Hey all -
First time poster, been using FreeNAS 8.3.0 for close to a year now. Lemme rephrase that, I've had it set up, working with no problems for almost a year now. (that includes a stretch of 180+ days of constant uptime, with almost no maintenance needed... just checked the drives now and then and I was good to go...)
In the last 2-3 weeks, I started having problems. Just looking for some "you read it right, still need to do this", "totally wrong, what were you thinking" sorts of thoughts from everyone.
I have a RAIDZ2 array set up, 7x2TB drives. (I know, works better with 6, but I had 7, so when I built it, that's what I used).. They're connected to a Highpoint 27xx controller. (yeah, I know, they're crap, don't run SMART worth a darn, etc... but as I said, this is the first issue I've had in a year of using it, so I'm not complaining...)
I came home to find that the GUI had completely stopped working. Couldn't SSH in, couldn't web connect... Nothing. I thought all was lost! I rebooted the machine and everything came up, but I had the yellow "Alert" indicator... I scrubbed the volume and found that a drive had some issues, but it cleaned itself up. I found out it was drive 1, got the serial number, everything good. I also found that my console monitor shows "1 pending sector..." for the 1/1/1 drive... so that sorta confirmed to me drive 1 had an issue.

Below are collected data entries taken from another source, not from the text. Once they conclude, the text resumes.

/-- Every instruction, in every state, and every step ends in a next state: no fault of the model's own and no refusal is
ever reached (a fault of the spec is taken, R203, and is a next state). -/
def Obligations.NoStepStops : Prop :=
  (∀ (i : Instr) (s : State), ∃ t, exec i s = .next t) ∧ ∀ s : State, ∃ t, Sys2Proof.Machine.step s = .next t
end

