-- ==== Sys2Proof/Tests/Slice0.lean ====
section
/-! SUPPORT. Tests: what well-formedness refuses, words written out in the spec, and for each statement of
Certificates/Slice0/Obligations.lean states and operands that meet its hypotheses, clause by clause. -/

namespace Sys2Proof.Tests
open Sys2Proof.Machine

/- Well-formedness: an ill-formed term for each check -/
/-- R287: levels 0 to 5, a length and stages that are not zero. -/
theorem test_wf_loops : (Instr.loop 0 6 0 1).wf = false ∧ (Instr.loop 0 5 0 0).wf = false ∧ (Instr.loop 0 5 0 1).wf = true ∧
    (Instr.loopp 0 6 0 1 1).wf = false ∧ (Instr.loopp 0 0 0 0 1).wf = false ∧ (Instr.loopp 0 0 0 1 0).wf = false := by decide
/-- R269, R303, R308: an immediate beside an extension, a kind above 4, a relation above 11. -/
theorem test_wf_scalar : (Instr.inject 0 1 5).wf = false ∧ (Instr.addi .a 0 1 2 3 (some 4)).wf = false ∧
    (Instr.addi .a 0 1 2 0 (some 4)).wf = true ∧ (Instr.movi .b 0 1 3 (some 4)).wf = false ∧ (Instr.cmp .a 0 1 2 3 12).wf = false ∧
    (Instr.cmpi .a 0 1 2 3 0 (some 4)).wf = false ∧ (Instr.fcvt .a 0 1 2 8).wf = false ∧ (Instr.fcmp .a 0 1 2 3 8).wf = false := by decide
/-- R270, R313, R316: scope 7, a release on a load, a sign on 8 bytes, an acquire on a store, narrow atomics, code 10. -/
theorem test_wf_accesses : (Instr.ld 0 1 2 2 0 1 0 7 none).wf = false ∧ (Instr.ld 0 1 2 2 0 1 2 0 none).wf = false ∧
    (Instr.ld 0 1 2 3 1 1 0 0 none).wf = false ∧ (Instr.st 0 1 2 2 1 1 0 none).wf = false ∧ (Instr.amo 0 1 2 3 0 1 1 0 0).wf = false ∧
    (Instr.amo 0 1 2 3 10 2 1 0 0).wf = false ∧ (Instr.amo 0 1 2 3 9 3 1 0 0).wf = false ∧ (Instr.cas 0 1 2 3 1 1 0 0).wf = false ∧
    (Instr.fence 0 1 7).wf = false ∧ (Instr.drain 0 7).wf = false := by decide
/-- R272 to R275: a whole tile with an index source, mixed shapes, an override of a whole operand, an index without one, aux. -/
theorem test_wf_tiles : (Instr.vadd .v 0 0x11 0x18 0x20 0 none).wf = false ∧ (Instr.vadd .v 0 0x0A 0x18 0x20 0 none).wf = false ∧
    (Instr.vadd .v 0 0x0A 0x12 0x20 0 none).wf = false ∧ (Instr.vadd .v 0 0x10 0x18 0x01 1 none).wf = false ∧
    (Instr.vadd .v 0 0x10 0x18 0x20 0 (some ⟨0, 1, 0, 0, 0⟩)).wf = false ∧
    (Instr.vadd .v 0 0x0A 0x12 0x1A 0 (some ⟨0, 0, 0, 0, 5⟩)).wf = false ∧
    (Instr.vadd .v 0 0x0A 0x12 0x1A 0 (some ⟨1, 0, 0, 0, 0⟩)).wf = false ∧
    (Instr.vabs .v 0 0x0A 0x18 none).wf = false ∧ (Instr.vcmp .v 0 0x10 0x18 0x20 0 ⟨12, 0, 0, 0, 0⟩).wf = false ∧
    (Instr.vcvt .v 0 0x10 0x18 ⟨7, 0, 0, 0, 0⟩).wf = false ∧ (Instr.vbcx .v 0 0x14 0x1C ⟨0, 0, 0, 0, 0⟩).wf = false ∧
    (Instr.vbcx .v 0 0x10 0x18 ⟨64, 0, 0, 0, 0⟩).wf = false ∧ (Instr.vbcy .v 0 0x12 0x1A ⟨0, 0, 0, 0, 0⟩).wf = false ∧
    (Instr.vbcy .v 0 0x10 0x18 ⟨16, 0, 0, 0, 0⟩).wf = false := by decide
theorem test_wf_reductions : (Instr.vsumx .v 0 0x10 0x18 none).wf = false ∧ (Instr.vsumy .v 0 0x10 0x18 none).wf = false ∧
    (Instr.vscanx .v 0 0x14 0x1C none).wf = false ∧ (Instr.vscanx .v 0 0x10 0x18 (some ⟨2, 0, 0, 0, 0⟩)).wf = false ∧
    (Instr.vld .v 0 0x14 1 0 none).wf = false ∧ (Instr.vld .v 0 0x10 1 2 (some 3)).wf = false ∧ (Instr.vldT .v 0 0x16 1 0 0).wf = false ∧
    (Instr.viota .v 0 0x11 none).wf = false ∧ (Instr.vperm 0 0x14 0x1C 0x24 none).wf = false ∧
    (Instr.phFrom 0 0x14 0x1C none).wf = false ∧ (Instr.xblk 0 0x12 0x1A 0).wf = false ∧ (Instr.xblk 0 0x10 0x18 3).wf = false := by decide
/-- R281, R282, R366: a named routine as `mcall`, a column snapshot, no entries, code 6, level 2. -/
theorem test_wf_engines : (Instr.mcall 0 5 0).wf = false ∧ (Instr.msnap 0 0x14 1 0).wf = false ∧ (Instr.mig 0 1 2 0 0).wf = false ∧
    (Instr.coll 0 6 1 2).wf = false ∧ (Instr.pref 0 2 1 2).wf = false := by decide
/-- R87 to R91: ranges of sensors, actuators and selects, and the upper bound of `clp`. -/
theorem test_wf_laws : Wf.sensorId 384 = false ∧ Wf.sensorId 0x10100 = false ∧ Wf.sensorId 0x20010 = false ∧
    Wf.sensorId 0x30018 = false ∧ Wf.sensorId 0x40018 = false ∧ Wf.sensorId 0x50060 = false ∧ Wf.sensorId 0x60060 = false ∧
    Wf.sensorId 0x70002 = false ∧ Wf.hintSel 256 = false ∧ Wf.actuatorId 96 = false ∧ Wf.actuatorId 0x20018 = false ∧
    Wf.actuatorId 0x50000 = false ∧ Wf.signalSel 0x4000 = false ∧ (Instr.clp 1 2 15).wf = false := by decide

/- Words written out in the spec -/
/-- R303's table of control words. -/
theorem test_decode_control : decodeEnc ⟨0, 0x043FFFFB, none⟩ = some (.br 0 (-5)) ∧ decodeEnc ⟨0, 0x20003001, none⟩ = some (.wait 0 12 1) ∧
    decodeEnc ⟨0, 0x24000003, none⟩ = some (.tba 0 3) ∧ decodeEnc ⟨0, 0x1800E004, some 2⟩ = some (.loopp 0 0 7 4 2) ∧
    decodeEnc ⟨0, 0x1408000C, none⟩ = some (.loop 0 1 0 12) := by decide
/-- R283's bundle, R303's table, and R315 and R318. -/
theorem test_decode_scalar : decodeEnc ⟨1, 0x04010830, none⟩ = some (.add .a 0 1 2 3) ∧
    decodeEnc ⟨1, 0x680723FD, none⟩ = some (.addi .a 0 7 8 0x3FD none) ∧ decodeEnc ⟨1, 0x88243108, none⟩ = some (.cmp .a 0 9 3 4 2) ∧
    decodeEnc ⟨1, 0x80080003, none⟩ = some (.movi .a 0 8 3 none) ∧ decodeEnc ⟨1, 0x0C091C80, none⟩ = some (.mul .a 0 9 7 8) ∧
    decodeEnc ⟨2, 0xCC0928B0, some 0x1BC⟩ = some (.cas 0 9 10 11 3 1 3 4) := by decide
/-- The table of tile words after R349. -/
theorem test_decode_tile : decodeEnc ⟨3, 0x04081840, none⟩ = some (.vadd .v 0 0x10 0x18 0x20 0 none) ∧
    decodeEnc ⟨3, 0x0C15B325, none⟩ = some (.vmul .v 0 0x2B 0x33 0x12 1 none) ∧
    decodeEnc ⟨3, 0x04051234, some 0x001C5145⟩ = some (.vadd .v 0 0x0A 0x12 0x1A 0 (some ⟨0, 7, 5, 5, 5⟩)) ∧
    decodeEnc ⟨4, 0x3C2450B0, some 0x00800000⟩ = some (.vcmp .w 0 0x48 0x50 0x58 0 ⟨4, 0, 0, 0, 0⟩) ∧
    decodeEnc ⟨3, 0x50041000, some 0x00E00000⟩ = some (.vbcx .v 0 0x08 0x10 ⟨7, 0, 0, 0, 0⟩) ∧
    decodeEnc ⟨3, 0x70090A00, some 0x00200000⟩ = some (.vscanx .v 0 0x12 0x0A (some ⟨1, 0, 0, 0, 0⟩)) := by decide
theorem test_decode_tile_memory : decodeEnc ⟨3, 0x74111802, none⟩ = some (.vld .v 0 0x22 12 2 none) ∧
    decodeEnc ⟨3, 0x74101880, some 0x35⟩ = some (.vldT .v 0 0x20 12 0 0x35) ∧
    decodeEnc ⟨4, 0xBC102851, none⟩ = some (.phPow 0 0x20 0x28 0x28 1 none) ∧
    decodeEnc ⟨4, 0xC41E1800, none⟩ = some (.phSumx 0 0x3C 0x18 none) ∧
    decodeEnc ⟨5, 0x10081801, none⟩ = some (.xcol 0 0x10 0x18 1) := by decide
/-- R382's table of matrix and engine words. -/
theorem test_decode_engine : decodeEnc ⟨6, 0x0401030F, none⟩ = some (.mma 0 0x30F) ∧ decodeEnc ⟨6, 0x0403000F, none⟩ = some (.drn 0 0xF) ∧
    decodeEnc ⟨6, 0x0800E000, none⟩ = some (.mpset 0 0 7) ∧ decodeEnc ⟨6, 0x08192000, none⟩ = some (.mpset 0 3 9) ∧
    decodeEnc ⟨6, 0x10111800, none⟩ = some (.msnap 0 0x22 12 0) ∧ decodeEnc ⟨7, 0x04145400, none⟩ = some (.bld 0 20 21) ∧
    decodeEnc ⟨7, 0x10160000, some 0x1000⟩ = some (.larmImm 0 22 0x1000) ∧ decodeEnc ⟨7, 0x14000013, none⟩ = some (.fence 0 2 3) ∧
    decodeEnc ⟨7, 0x18000004, none⟩ = some (.drain 0 4) ∧ decodeEnc ⟨7, 0x1C176001, none⟩ = some (.fsig 0 1 23 24) ∧
    decodeEnc ⟨7, 0x20196804, some 0x30D40⟩ = some (.mig 0 25 26 4 200000) ∧ decodeEnc ⟨7, 0x2C1B7000, none⟩ = some (.coll 0 0 27 28) ∧
    decodeEnc ⟨7, 0x301D7800, none⟩ = some (.tok 0 29 30) ∧ decodeEnc ⟨7, 0x381F0000, none⟩ = some (.acct 0 31) := by decide
/-- R106's law, one word of it with a reserved bit set (R85), and R87's sensor out of range. -/
theorem test_decode_law : decodeLaw 0x28880258 = some (.ldh 1 1 600) ∧ decodeLaw 0x98000000 = some .bend ∧
    decodeLaw 0x78108001 = none ∧ decodeLaw 0x0900FFFF = none := by decide
/-- A word of R303's table in the table's own numbering of bits. -/
theorem test_table_word : decodeTableWord 32 0x04010830 = some (.add .b 0 1 2 3) := by decide

/- Small states -/
/-- A context of a crew of the system at core 0, with AB, WB and CB windows as large as their buffers. -/
def ctx0 : Ctx := { Ctx.start with
  mode := .holding, crew := some 0, winAb := 0x0008000000000000, winWb := 0x000C000000000000, winCb := 0x0004000000000000 }
/-- The device in service with that context, whose crew's text is 64 bytes with a group at every word of the first 32. -/
def s0 : State := { State.reset.putBytes (mapKey 0 0 0) [0xFF] with
  ctxs := [(0, ctx0)], regs := [(rBootStage, 8)], pilot := { Pilot.start with crews := [(0, soloCrew 64)] } }
def withCtx (f : Ctx → Ctx) : State := { s0 with ctxs := [(0, f ctx0)] }
def withRegs (l : Map Word) : State := withCtx fun c => { c with sregs := l }
def withCrew (f : Crew → Crew) : State := { s0 with pilot := { Pilot.start with crews := [(0, f (soloCrew 64))] } }
def withCore (f : Core → Core) : State := { s0 with cores := [(0, f Core.start)] }
/-- One pending action of the context, due now. -/
def due (a : Act) : State := withCtx fun c => { c with pend := [⟨0, 0, .none, a⟩] }
/-- Registers of the package beside BOOT_STAGE. -/
def withPkg (l : Map Word) : State := { s0 with regs := (rBootStage, 8) :: l }

/-- A member of tenant 5 (partition 31, PASID 7), its first page translated to `tb`; frames at 2^40, scratch at 2^41. -/
def dev (tb : Nat) (fr : Frame) : State := { s0 with
  regs := [(rBootStage, 8), (rFrameAper, 0x10000000001), (rStackAper, 0x20000000001), (rTenantMap 5, 0x8000001F00000007)]
  atc := [⟨.core 0, 32, some 7, 0, 12, tb, true, true, false⟩, ⟨.core 0, 0, none, 0, 12, tb, true, true, false⟩]
  tier := { Tier.start with frames := [(3, fr)] }
  pilot := { Pilot.start with crews := [(0, { soloCrew 64 with tenant := some 5, part := some 31 })] } }
def inFrame (fr : Frame) : State := dev (2 ^ 40 + 65536 * 3) fr
def home : Frame := { Frame.start with state := .resident, owned := true, owner := 5, kind := 1 }

/-- Where nothing of the collective die waits, no task of it does. -/
theorem untried_of_none {s : State} (h : s.waits = []) (k : Task) : s.untried k := fun w hw => by rw [h] at hw; cases hw
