/-- Settles O20. -/
theorem writeSpecialSelectsByIndex : Obligations.WriteSpecialSelectsByIndex := by
  intro s sel1 sel0 index value hb t
  have hexec : exec (.wrSpecial sel1 sel0 index value) s = .next (writeSpecial t) :=
    exec_of_idle _ sel1 sel0 0x3A [index, value] 0x3A s hb rfl (normalisedOpcode_commandByte sel1 sel0 0x3A) rfl
      (by decide)
  have hindex : t.params[0] = index := by simp [t, accepted]
  have hvalue : t.params[1] = value := by simp [t, accepted]
  rw [hexec, writeSpecial, hindex, hvalue]
  rfl

/-! ## The start of a disc command -/

/-- Settles O21, by whether the track is 0. -/
theorem seekIssuesItsRequest : Obligations.SeekIssuesItsRequest := by
  intro s sel1 sel0 track hb d t
  have hexec : exec (.seek sel1 sel0 track) s =
      .next (seekStart { t with drvout := drvoutSelected s.drvout sel1 sel0 }) :=
    exec_of_idle _ sel1 sel0 0x29 [track] 0x29 s hb rfl (normalisedOpcode_commandByte sel1 sel0 0x29) rfl (by decide)
  have htrack : t.params[0] = track := Vector.getElem_set_self _
  constructor
  · intro h0
    rw [hexec, seekStart_eq, htrack, seekCycles, seekRequest, if_pos h0, if_pos h0]
    rfl
  · intro h0
    rw [hexec, seekStart_eq, htrack, seekCycles, seekRequest, if_neg h0, if_neg h0]
    rfl

/-- Settles O22: each of the five rows runs `SectorStart()` under the value that is stored for its opcode. -/
theorem sectorCommandsStart : Obligations.SectorCommandsStart := by
  intro s sel1 sel0 track sector sizeCount hb p hp d t
  have hexec : exec p.1 s = .next (sectorStart { t with drvout := drvoutSelected s.drvout sel1 sel0 }) := by
    simp only [List.mem_cons, List.not_mem_nil, or_false] at hp
    rcases hp with rfl | rfl | rfl | rfl | rfl
    · exact exec_of_idle _ sel1 sel0 0x0B [track, sector, sizeCount] _ s hb rfl
        (normalisedOpcode_commandByte sel1 sel0 0x0B) rfl (by decide)
    · exact exec_of_idle _ sel1 sel0 0x13 [track, sector, sizeCount] _ s hb rfl
        (normalisedOpcode_commandByte sel1 sel0 0x13) rfl (by decide)
    · exact exec_of_idle _ sel1 sel0 0x17 [track, sector, sizeCount] _ s hb rfl
        (normalisedOpcode_commandByte sel1 sel0 0x17) rfl (by decide)
    · exact exec_of_idle _ sel1 sel0 0x1B [track, sector, sizeCount] _ s hb rfl
        (normalisedOpcode_commandByte sel1 sel0 0x1B) rfl (by decide)
    · exact exec_of_idle _ sel1 sel0 0x1F [track, sector, sizeCount] _ s hb rfl
        (normalisedOpcode_commandByte sel1 sel0 0x1F) rfl (by decide)
  have htrack : t.params[0] = track := by simp [t, accepted]
  have hsector : t.params[1] = sector := by simp [t, accepted]
  have hsize : t.params[2] = sizeCount := by simp [t, accepted]
  rw [hexec, sectorStart_eq]
  simp only [htrack, hsector, hsize, sectorCount_eq, sectorLength_eq, List.append_assoc]
  rfl

/-- Settles O23. -/
theorem formatStarts : Obligations.FormatStarts := by
  intro s sel1 sel0 track p1 p2 p3 p4 hb d t
  have hexec : exec (.format sel1 sel0 track p1 p2 p3 p4) s =
      .next (formatStart { t with drvout := drvoutSelected s.drvout sel1 sel0 }) :=
    exec_of_idle _ sel1 sel0 0x23 [track, p1, p2, p3, p4] 0x23 s hb rfl (normalisedOpcode_commandByte sel1 sel0 0x23) rfl
      (by decide)
  have htrack : t.params[0] = track := by simp [t, accepted]
  rw [hexec, formatStart_eq]
  simp only [htrack, List.append_assoc]
  rfl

Now, once the scrub was complete, the "Alert" indicator went back to green.... The drive obviously had a read error... the SMART log (which I run manually... since the drivers are crap, see above, I know...) shows that. But after the scrub, everything went green...
Question 1: Does this mean that the "system" is just working around the read error on the drive? I should replace the drive, but it doesn't necessarily count right now as one of my two "failures" before my array has issues?
Things went okay for about 4-5 days... and I've since had a second drive start having issues. I'm in the middle of a scrub on that drive now to get things all cleared up... the "Alert" icon is currently showing yellow. (the Volume Status is showing checksum errors on drive 4, as my SMART logs indicated it should...)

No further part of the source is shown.